What do the lines say from the start of the entries through the one containing "s.launches := rfl"? Repeat them exactly.

● **EXERCISE MATERIALS**:
==========

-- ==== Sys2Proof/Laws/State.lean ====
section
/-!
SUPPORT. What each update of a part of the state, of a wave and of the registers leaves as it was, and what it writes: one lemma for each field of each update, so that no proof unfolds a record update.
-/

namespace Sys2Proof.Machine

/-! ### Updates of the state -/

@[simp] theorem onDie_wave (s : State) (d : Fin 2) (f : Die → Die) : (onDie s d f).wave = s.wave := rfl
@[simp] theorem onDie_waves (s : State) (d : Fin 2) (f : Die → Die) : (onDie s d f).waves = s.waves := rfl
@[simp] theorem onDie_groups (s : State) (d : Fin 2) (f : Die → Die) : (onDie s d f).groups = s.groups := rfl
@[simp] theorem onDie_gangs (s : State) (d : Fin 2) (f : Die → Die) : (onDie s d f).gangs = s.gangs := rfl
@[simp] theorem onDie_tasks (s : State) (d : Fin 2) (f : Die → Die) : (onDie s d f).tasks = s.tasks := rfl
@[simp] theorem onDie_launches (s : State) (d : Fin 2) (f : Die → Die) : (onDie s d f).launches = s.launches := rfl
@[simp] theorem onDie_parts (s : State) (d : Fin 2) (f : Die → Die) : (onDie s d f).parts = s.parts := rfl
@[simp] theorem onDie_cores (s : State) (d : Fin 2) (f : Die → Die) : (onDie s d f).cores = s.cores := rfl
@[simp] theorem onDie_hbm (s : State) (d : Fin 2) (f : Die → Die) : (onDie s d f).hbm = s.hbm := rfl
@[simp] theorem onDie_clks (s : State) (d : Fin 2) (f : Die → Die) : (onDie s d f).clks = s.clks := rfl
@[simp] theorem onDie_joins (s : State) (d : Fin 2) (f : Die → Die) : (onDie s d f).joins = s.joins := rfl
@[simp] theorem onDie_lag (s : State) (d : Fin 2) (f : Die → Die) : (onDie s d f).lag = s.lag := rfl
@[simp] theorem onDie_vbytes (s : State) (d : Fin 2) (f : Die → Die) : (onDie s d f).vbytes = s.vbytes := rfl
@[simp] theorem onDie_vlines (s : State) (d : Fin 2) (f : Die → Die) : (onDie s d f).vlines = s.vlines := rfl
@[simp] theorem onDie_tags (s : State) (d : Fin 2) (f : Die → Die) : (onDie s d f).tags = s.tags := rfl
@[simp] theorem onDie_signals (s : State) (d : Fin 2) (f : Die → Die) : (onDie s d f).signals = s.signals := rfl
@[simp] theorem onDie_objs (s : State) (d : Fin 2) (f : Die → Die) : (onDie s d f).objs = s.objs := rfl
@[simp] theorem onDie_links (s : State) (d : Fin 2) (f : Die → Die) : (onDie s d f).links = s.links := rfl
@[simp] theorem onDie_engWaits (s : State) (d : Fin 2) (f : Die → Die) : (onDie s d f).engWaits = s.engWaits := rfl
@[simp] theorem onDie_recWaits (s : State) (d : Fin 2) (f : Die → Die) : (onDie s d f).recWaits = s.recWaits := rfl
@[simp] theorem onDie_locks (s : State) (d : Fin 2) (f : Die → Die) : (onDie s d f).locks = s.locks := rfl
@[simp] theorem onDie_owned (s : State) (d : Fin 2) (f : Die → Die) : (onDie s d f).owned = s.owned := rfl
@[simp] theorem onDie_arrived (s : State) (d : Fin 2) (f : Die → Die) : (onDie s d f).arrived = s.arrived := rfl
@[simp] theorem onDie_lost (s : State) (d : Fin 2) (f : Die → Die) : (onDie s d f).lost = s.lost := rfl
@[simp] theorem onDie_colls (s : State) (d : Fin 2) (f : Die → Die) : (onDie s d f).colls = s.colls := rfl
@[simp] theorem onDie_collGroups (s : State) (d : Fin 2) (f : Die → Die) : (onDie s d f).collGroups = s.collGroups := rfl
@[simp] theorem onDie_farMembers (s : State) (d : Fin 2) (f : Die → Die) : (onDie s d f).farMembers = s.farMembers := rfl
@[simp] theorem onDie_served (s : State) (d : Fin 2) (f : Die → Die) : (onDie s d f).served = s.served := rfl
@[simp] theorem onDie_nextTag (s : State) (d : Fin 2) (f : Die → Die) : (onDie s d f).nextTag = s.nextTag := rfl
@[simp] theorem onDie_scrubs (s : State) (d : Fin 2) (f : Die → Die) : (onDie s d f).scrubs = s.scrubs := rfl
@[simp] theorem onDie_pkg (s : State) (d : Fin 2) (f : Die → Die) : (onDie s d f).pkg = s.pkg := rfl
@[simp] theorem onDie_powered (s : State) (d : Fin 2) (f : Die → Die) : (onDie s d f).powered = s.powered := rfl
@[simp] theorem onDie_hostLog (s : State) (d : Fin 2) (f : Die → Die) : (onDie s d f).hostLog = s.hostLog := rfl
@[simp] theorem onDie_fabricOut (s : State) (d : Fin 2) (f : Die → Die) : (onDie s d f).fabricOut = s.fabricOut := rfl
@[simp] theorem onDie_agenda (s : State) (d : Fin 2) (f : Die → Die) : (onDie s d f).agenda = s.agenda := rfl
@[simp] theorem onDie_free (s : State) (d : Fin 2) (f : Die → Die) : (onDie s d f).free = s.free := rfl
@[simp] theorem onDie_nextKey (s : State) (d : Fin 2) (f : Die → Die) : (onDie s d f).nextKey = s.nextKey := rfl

==========

● **RESPONSE TO THE EXERCISE**:
-- ==== Sys2Proof/Laws/State.lean ====
section
/-!
SUPPORT. What each update of a part of the state, of a wave and of the registers leaves as it was, and what it writes: one lemma for each field of each update, so that no proof unfolds a record update.
-/

namespace Sys2Proof.Machine

/-! ### Updates of the state -/

@[simp] theorem onDie_wave (s : State) (d : Fin 2) (f : Die → Die) : (onDie s d f).wave = s.wave := rfl
@[simp] theorem onDie_waves (s : State) (d : Fin 2) (f : Die → Die) : (onDie s d f).waves = s.waves := rfl
@[simp] theorem onDie_groups (s : State) (d : Fin 2) (f : Die → Die) : (onDie s d f).groups = s.groups := rfl
@[simp] theorem onDie_gangs (s : State) (d : Fin 2) (f : Die → Die) : (onDie s d f).gangs = s.gangs := rfl
@[simp] theorem onDie_tasks (s : State) (d : Fin 2) (f : Die → Die) : (onDie s d f).tasks = s.tasks := rfl
@[simp] theorem onDie_launches (s : State) (d : Fin 2) (f : Die → Die) : (onDie s d f).launches = s.launches := rfl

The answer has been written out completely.